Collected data

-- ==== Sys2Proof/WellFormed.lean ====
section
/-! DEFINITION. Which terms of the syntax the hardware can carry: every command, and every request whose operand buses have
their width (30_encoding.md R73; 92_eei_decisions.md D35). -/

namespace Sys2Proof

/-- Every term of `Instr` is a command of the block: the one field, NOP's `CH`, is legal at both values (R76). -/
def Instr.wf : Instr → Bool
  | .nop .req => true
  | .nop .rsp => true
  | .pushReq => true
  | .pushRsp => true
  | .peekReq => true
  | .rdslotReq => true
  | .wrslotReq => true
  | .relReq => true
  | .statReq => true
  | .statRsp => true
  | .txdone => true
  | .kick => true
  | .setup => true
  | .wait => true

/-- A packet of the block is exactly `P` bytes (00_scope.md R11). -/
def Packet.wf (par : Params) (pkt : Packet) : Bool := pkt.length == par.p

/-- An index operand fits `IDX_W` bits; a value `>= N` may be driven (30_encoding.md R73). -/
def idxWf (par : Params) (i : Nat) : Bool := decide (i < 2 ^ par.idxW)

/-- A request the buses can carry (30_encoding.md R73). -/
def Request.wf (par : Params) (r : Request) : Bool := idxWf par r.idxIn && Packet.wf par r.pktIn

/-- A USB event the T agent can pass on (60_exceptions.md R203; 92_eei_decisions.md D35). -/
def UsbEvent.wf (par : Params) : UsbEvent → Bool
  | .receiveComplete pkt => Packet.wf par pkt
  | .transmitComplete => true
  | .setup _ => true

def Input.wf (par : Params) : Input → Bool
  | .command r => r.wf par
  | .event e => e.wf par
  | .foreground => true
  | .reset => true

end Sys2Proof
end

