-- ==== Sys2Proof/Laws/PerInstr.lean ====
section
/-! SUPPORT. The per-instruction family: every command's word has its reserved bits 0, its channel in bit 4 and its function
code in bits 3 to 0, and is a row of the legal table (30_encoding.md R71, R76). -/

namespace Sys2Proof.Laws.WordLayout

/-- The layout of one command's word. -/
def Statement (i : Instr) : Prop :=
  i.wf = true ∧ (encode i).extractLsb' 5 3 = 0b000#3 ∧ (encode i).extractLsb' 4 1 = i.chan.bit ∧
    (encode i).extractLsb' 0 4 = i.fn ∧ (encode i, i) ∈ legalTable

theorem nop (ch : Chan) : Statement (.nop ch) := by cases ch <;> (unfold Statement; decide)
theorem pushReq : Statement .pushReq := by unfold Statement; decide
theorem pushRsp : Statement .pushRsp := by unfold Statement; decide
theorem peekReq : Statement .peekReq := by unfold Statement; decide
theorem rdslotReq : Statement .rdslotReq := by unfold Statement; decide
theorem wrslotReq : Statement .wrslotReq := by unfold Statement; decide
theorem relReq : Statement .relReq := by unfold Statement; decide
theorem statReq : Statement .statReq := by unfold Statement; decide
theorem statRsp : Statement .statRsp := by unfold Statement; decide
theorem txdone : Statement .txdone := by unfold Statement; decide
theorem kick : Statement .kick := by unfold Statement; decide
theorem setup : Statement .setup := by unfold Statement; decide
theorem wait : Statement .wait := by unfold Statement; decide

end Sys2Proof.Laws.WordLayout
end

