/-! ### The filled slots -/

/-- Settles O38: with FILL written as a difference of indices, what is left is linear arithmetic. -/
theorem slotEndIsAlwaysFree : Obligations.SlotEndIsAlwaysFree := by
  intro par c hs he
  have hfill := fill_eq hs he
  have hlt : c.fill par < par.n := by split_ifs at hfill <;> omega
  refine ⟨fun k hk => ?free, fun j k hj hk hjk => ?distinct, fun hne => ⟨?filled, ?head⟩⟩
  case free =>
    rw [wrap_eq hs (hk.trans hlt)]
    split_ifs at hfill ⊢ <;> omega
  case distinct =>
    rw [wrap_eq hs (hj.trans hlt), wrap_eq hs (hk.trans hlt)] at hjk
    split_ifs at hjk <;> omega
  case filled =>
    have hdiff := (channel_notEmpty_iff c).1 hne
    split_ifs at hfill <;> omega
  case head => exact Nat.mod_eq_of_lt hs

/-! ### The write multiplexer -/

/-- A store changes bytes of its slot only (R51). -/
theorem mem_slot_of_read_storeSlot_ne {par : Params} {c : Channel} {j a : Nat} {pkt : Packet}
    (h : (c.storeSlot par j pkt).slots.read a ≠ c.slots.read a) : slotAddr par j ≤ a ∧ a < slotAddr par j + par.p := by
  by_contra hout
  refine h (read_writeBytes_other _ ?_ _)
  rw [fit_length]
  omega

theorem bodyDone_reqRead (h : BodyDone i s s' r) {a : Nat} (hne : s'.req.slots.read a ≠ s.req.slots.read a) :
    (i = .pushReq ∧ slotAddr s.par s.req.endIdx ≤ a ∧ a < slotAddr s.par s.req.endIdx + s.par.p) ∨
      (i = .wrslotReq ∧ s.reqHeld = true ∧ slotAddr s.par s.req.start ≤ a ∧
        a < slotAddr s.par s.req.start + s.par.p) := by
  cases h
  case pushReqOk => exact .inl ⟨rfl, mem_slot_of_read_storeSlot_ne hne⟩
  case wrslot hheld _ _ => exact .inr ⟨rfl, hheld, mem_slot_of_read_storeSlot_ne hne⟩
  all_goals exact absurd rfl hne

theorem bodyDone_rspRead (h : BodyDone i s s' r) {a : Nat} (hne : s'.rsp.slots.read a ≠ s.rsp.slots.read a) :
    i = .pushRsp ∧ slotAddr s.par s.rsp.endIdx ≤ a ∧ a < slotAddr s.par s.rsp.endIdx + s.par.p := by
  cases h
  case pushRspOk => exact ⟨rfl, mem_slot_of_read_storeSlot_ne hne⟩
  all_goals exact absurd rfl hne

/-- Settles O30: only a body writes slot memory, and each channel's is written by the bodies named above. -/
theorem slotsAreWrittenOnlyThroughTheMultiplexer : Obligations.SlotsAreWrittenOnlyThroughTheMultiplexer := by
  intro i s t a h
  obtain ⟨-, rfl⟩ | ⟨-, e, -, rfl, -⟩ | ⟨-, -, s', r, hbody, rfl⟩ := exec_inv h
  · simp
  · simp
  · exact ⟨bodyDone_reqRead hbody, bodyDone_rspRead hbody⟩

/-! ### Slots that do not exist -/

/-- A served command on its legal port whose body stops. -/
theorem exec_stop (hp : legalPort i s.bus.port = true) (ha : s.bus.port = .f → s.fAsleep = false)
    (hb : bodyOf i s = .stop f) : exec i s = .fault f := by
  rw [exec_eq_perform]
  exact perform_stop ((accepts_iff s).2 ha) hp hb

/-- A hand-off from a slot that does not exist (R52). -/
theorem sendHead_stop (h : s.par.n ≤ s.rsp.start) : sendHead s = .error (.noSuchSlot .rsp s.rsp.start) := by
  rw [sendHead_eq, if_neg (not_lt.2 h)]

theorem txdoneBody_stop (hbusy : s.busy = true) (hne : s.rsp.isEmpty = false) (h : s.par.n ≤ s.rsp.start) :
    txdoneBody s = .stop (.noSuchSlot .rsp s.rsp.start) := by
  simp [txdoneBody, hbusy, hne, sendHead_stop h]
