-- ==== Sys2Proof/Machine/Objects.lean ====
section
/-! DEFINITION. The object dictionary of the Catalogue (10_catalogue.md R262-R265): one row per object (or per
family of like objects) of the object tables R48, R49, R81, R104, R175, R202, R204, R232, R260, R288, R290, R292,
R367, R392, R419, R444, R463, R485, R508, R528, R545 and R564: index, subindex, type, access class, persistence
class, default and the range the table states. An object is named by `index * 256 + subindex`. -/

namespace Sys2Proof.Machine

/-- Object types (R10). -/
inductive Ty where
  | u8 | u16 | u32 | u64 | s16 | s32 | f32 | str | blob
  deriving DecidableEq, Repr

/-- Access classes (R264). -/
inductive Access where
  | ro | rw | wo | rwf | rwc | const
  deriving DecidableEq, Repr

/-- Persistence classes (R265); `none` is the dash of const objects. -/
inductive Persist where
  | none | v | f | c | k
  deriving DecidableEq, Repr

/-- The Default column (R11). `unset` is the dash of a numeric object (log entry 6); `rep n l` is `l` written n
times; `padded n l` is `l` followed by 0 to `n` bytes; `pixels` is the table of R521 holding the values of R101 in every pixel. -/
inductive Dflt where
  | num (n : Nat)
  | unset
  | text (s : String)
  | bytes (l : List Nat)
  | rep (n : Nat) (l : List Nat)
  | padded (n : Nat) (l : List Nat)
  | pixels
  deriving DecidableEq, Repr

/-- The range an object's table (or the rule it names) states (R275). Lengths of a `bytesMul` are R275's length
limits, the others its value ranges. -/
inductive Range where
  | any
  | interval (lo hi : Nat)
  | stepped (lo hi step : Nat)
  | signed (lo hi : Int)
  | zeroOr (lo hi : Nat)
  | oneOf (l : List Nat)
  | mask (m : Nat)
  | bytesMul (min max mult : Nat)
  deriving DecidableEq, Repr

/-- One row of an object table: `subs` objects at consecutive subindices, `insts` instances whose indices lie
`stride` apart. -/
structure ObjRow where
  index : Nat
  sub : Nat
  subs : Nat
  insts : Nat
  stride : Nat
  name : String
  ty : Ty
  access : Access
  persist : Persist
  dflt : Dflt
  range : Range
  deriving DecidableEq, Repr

==

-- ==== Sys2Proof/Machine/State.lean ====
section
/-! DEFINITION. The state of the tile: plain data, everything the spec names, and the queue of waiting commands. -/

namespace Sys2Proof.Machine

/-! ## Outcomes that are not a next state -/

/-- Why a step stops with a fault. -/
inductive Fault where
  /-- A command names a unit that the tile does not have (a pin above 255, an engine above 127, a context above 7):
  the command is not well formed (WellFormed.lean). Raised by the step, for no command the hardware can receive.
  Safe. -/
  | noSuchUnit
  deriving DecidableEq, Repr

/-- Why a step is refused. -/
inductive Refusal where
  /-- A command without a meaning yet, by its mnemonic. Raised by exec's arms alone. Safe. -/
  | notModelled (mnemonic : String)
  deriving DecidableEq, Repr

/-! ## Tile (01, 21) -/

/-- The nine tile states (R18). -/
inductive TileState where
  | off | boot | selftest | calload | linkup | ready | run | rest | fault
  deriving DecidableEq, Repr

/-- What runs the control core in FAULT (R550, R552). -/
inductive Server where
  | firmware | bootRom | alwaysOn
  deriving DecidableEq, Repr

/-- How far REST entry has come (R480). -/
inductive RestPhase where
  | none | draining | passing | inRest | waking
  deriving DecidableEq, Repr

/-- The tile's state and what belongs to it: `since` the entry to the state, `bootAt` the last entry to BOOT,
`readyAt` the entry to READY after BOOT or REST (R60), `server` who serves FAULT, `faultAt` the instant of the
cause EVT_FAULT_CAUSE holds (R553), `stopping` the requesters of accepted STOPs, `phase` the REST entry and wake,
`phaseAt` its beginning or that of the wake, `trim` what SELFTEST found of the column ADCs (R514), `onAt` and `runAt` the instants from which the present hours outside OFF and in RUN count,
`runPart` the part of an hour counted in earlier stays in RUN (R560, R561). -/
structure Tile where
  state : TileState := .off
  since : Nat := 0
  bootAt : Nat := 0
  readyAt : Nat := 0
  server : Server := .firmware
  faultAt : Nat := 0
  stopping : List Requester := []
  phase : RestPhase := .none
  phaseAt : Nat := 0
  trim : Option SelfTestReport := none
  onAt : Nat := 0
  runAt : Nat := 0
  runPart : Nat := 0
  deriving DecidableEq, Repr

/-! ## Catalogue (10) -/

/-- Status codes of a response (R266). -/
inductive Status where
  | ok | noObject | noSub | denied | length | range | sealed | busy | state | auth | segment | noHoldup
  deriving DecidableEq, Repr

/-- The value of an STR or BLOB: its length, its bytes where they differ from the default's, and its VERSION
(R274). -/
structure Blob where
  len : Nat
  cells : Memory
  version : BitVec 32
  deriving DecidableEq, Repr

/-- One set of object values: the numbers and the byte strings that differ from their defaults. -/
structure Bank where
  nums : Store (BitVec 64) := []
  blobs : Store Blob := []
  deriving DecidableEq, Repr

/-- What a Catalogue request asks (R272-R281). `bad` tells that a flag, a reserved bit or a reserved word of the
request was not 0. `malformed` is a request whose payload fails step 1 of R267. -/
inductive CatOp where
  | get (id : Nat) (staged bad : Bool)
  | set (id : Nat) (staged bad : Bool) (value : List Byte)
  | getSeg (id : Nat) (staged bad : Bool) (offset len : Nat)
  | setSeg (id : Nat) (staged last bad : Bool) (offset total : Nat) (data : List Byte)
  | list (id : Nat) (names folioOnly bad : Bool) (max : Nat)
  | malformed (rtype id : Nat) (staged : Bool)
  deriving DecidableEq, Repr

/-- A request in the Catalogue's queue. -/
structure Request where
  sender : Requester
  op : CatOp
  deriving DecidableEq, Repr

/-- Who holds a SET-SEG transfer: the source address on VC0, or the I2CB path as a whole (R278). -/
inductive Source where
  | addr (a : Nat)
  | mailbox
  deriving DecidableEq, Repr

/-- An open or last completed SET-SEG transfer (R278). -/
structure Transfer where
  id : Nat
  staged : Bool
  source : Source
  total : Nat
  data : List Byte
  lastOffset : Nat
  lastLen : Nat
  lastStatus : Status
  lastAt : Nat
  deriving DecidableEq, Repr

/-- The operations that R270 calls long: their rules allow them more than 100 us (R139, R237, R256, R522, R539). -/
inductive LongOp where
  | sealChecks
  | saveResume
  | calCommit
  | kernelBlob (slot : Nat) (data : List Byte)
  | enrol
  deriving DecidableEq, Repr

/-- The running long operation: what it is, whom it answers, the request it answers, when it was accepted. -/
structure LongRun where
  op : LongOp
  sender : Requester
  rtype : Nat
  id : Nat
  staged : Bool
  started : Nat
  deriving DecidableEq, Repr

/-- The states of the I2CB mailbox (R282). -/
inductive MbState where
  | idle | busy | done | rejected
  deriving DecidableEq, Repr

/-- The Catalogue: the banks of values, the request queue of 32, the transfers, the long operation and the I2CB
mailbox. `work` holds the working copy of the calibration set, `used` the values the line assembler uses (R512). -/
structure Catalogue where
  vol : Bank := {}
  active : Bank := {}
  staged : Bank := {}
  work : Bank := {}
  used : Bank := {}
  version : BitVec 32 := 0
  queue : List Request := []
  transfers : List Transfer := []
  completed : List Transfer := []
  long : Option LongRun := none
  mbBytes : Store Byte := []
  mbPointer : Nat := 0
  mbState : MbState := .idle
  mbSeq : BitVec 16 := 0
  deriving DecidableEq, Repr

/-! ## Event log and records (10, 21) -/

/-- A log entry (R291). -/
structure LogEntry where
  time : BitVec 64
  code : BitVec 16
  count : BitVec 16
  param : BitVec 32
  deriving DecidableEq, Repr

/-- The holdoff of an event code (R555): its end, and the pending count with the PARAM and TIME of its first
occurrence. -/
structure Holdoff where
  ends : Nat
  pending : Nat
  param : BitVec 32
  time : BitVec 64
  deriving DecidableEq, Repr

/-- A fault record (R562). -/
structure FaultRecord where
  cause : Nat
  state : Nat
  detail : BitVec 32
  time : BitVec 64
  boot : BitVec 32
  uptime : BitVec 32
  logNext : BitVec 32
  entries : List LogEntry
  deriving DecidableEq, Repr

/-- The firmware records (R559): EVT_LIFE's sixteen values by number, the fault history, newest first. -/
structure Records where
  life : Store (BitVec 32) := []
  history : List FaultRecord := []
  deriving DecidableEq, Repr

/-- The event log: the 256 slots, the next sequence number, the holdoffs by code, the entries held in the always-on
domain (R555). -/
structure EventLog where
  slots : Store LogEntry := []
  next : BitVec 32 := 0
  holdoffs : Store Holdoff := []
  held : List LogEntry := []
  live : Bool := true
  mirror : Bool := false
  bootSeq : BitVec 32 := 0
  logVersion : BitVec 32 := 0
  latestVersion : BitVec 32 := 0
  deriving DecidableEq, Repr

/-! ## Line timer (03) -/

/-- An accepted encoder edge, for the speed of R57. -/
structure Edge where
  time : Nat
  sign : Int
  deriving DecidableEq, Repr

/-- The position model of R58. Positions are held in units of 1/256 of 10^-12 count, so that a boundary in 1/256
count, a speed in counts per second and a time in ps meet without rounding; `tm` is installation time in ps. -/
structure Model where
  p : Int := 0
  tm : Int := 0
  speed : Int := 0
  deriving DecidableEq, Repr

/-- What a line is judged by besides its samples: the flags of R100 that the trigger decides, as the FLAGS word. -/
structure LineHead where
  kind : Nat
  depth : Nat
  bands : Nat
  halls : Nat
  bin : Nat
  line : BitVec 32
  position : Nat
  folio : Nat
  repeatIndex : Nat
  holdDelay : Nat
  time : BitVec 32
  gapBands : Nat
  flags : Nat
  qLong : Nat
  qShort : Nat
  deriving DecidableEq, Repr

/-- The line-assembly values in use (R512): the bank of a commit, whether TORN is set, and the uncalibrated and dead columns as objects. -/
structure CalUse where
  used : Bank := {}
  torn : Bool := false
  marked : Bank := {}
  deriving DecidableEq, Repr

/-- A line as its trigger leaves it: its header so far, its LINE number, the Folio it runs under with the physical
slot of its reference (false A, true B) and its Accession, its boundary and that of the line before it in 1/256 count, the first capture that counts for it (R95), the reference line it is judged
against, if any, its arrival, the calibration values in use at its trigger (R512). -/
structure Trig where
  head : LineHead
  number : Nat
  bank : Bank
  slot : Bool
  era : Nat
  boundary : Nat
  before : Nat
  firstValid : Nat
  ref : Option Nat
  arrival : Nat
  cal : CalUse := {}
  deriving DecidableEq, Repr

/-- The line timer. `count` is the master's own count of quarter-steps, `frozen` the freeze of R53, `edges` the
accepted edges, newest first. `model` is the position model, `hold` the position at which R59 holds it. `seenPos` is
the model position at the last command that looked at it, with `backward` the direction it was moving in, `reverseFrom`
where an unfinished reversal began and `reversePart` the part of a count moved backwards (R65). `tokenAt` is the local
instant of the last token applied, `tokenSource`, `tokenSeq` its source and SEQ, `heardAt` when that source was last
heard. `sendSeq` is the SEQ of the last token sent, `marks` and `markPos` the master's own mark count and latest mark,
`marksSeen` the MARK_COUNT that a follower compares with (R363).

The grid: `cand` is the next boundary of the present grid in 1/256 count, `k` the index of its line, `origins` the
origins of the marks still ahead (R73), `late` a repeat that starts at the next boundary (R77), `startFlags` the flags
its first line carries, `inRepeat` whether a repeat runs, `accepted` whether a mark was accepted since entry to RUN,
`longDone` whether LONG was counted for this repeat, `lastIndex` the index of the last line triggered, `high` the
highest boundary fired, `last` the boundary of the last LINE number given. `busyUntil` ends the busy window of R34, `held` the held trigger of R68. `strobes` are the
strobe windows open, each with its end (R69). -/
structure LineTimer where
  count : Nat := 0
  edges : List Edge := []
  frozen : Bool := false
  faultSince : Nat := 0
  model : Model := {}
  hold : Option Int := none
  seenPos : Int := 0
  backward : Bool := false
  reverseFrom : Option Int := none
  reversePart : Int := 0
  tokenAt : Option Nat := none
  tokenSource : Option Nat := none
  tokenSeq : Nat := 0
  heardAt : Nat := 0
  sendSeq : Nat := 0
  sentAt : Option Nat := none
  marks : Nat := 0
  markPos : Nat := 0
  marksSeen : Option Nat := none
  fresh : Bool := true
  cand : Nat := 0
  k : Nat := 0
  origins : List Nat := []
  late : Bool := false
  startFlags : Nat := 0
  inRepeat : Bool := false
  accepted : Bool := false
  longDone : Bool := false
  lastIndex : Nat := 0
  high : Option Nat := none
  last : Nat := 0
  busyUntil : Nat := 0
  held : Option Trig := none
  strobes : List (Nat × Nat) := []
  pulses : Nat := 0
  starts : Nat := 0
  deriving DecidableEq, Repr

---

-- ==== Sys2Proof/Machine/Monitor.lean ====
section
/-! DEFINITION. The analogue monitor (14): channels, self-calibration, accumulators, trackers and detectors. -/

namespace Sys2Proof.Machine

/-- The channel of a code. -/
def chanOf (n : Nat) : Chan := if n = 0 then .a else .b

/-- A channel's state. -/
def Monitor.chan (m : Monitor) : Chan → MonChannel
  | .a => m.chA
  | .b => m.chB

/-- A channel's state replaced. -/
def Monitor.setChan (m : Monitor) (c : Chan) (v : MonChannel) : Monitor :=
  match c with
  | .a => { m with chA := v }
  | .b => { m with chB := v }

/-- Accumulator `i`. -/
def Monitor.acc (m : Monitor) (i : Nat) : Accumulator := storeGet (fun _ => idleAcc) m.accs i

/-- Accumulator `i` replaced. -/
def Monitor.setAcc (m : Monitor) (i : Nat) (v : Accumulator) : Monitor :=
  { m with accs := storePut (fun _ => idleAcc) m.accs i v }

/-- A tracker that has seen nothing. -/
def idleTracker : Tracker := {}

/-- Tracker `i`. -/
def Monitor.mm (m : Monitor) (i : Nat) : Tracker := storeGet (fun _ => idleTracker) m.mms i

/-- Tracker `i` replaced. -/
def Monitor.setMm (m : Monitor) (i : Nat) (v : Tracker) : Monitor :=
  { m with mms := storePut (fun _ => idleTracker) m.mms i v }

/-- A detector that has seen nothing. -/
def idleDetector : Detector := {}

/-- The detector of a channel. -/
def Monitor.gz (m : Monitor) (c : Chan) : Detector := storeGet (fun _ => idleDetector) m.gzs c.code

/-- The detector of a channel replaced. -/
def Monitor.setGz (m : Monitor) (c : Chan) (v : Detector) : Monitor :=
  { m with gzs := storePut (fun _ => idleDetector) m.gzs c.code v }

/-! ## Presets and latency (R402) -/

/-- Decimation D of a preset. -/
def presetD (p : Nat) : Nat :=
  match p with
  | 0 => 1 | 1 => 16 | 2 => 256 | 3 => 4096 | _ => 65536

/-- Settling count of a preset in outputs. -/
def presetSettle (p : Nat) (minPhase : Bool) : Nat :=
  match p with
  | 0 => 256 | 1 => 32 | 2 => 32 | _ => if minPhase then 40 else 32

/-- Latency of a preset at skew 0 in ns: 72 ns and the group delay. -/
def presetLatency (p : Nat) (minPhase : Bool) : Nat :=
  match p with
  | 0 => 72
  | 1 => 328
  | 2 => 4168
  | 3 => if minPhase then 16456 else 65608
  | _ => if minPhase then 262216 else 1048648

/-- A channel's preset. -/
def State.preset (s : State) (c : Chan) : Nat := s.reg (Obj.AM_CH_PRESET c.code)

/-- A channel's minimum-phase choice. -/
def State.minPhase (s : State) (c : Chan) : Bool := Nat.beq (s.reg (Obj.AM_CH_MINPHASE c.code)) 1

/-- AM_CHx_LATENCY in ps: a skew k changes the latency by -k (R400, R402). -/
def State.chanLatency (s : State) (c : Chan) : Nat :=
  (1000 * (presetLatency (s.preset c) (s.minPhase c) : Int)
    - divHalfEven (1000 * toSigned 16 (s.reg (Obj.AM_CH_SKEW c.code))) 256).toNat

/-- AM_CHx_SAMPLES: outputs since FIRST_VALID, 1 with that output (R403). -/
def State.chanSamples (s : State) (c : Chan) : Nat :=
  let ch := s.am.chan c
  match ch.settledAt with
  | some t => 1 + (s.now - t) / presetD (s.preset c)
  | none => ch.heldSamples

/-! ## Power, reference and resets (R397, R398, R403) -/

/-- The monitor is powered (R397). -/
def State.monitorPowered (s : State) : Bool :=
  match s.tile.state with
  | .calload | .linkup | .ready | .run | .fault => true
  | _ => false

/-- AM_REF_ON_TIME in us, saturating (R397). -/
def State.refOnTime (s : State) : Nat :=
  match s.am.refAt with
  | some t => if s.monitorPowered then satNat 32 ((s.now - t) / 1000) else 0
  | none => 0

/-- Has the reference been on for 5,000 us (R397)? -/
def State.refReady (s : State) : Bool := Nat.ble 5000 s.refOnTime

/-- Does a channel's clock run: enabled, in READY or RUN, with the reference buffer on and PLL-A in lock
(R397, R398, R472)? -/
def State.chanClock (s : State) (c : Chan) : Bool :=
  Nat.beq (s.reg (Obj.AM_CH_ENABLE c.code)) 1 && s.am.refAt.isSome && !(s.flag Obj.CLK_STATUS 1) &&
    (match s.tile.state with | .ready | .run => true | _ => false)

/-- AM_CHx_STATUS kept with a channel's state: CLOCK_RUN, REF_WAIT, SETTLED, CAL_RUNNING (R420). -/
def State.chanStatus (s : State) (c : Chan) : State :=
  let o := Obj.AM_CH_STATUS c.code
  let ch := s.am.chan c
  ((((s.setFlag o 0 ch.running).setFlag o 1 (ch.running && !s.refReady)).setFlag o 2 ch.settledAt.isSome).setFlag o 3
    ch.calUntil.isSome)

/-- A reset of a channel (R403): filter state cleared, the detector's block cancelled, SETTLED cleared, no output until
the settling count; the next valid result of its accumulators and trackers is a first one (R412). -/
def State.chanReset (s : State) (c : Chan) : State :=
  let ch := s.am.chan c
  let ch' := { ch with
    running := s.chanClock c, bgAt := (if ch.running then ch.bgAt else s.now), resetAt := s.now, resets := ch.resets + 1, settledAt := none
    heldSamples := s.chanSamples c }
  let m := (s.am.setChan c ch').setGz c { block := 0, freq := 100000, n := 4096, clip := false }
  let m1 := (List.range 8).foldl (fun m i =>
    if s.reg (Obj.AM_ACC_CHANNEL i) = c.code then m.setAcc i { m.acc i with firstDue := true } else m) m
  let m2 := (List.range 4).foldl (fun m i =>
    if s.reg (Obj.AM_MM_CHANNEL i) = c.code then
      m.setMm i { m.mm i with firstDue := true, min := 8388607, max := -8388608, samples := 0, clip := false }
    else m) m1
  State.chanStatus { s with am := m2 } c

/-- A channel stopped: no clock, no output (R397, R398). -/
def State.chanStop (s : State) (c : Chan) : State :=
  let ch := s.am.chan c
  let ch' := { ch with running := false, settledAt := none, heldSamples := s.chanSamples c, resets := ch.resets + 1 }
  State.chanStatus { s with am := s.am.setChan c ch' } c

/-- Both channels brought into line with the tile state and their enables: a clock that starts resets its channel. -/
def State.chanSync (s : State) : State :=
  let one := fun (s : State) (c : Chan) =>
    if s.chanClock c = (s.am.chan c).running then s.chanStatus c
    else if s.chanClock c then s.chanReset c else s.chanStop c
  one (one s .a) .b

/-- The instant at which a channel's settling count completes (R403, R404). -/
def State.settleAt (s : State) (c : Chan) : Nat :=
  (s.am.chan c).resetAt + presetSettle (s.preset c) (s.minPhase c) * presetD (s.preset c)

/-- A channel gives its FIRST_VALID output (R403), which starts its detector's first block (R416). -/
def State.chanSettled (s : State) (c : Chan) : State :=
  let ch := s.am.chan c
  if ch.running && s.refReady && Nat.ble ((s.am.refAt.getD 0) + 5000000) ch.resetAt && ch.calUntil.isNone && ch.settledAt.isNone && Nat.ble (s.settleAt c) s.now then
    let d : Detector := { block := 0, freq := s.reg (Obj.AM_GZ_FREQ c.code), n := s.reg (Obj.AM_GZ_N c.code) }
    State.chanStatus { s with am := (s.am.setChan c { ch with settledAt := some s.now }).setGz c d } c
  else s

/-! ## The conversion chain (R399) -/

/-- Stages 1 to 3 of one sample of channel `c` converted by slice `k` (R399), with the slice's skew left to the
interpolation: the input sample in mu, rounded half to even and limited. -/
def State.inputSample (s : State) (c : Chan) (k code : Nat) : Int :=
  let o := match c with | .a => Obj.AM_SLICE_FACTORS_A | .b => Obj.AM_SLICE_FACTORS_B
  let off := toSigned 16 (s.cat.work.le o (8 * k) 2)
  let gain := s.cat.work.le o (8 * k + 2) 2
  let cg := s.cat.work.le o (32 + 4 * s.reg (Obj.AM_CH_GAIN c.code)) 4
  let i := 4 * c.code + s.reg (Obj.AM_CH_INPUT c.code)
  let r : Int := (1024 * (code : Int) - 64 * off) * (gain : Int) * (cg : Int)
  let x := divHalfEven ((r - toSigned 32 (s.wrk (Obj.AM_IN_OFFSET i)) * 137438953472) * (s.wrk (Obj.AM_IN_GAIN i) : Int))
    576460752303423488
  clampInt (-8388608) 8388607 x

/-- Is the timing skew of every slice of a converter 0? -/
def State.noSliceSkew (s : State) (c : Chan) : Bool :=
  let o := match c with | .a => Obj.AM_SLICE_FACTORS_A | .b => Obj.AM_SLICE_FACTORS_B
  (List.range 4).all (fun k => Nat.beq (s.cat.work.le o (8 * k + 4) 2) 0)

Work order: Starting at the line that has "onAt : Nat := 0" in the records above, restate word for word every line until the one that has "get (id : Nat) (staged bad : Bool)", and include that one as well.

Result below:
  onAt : Nat := 0
  runAt : Nat := 0
  runPart : Nat := 0
  deriving DecidableEq, Repr

/-! ## Catalogue (10) -/

/-- Status codes of a response (R266). -/
inductive Status where
  | ok | noObject | noSub | denied | length | range | sealed | busy | state | auth | segment | noHoldup
  deriving DecidableEq, Repr

/-- The value of an STR or BLOB: its length, its bytes where they differ from the default's, and its VERSION
(R274). -/
structure Blob where
  len : Nat
  cells : Memory
  version : BitVec 32
  deriving DecidableEq, Repr

/-- One set of object values: the numbers and the byte strings that differ from their defaults. -/
structure Bank where
  nums : Store (BitVec 64) := []
  blobs : Store Blob := []
  deriving DecidableEq, Repr

/-- What a Catalogue request asks (R272-R281). `bad` tells that a flag, a reserved bit or a reserved word of the
request was not 0. `malformed` is a request whose payload fails step 1 of R267. -/
inductive CatOp where
  | get (id : Nat) (staged bad : Bool)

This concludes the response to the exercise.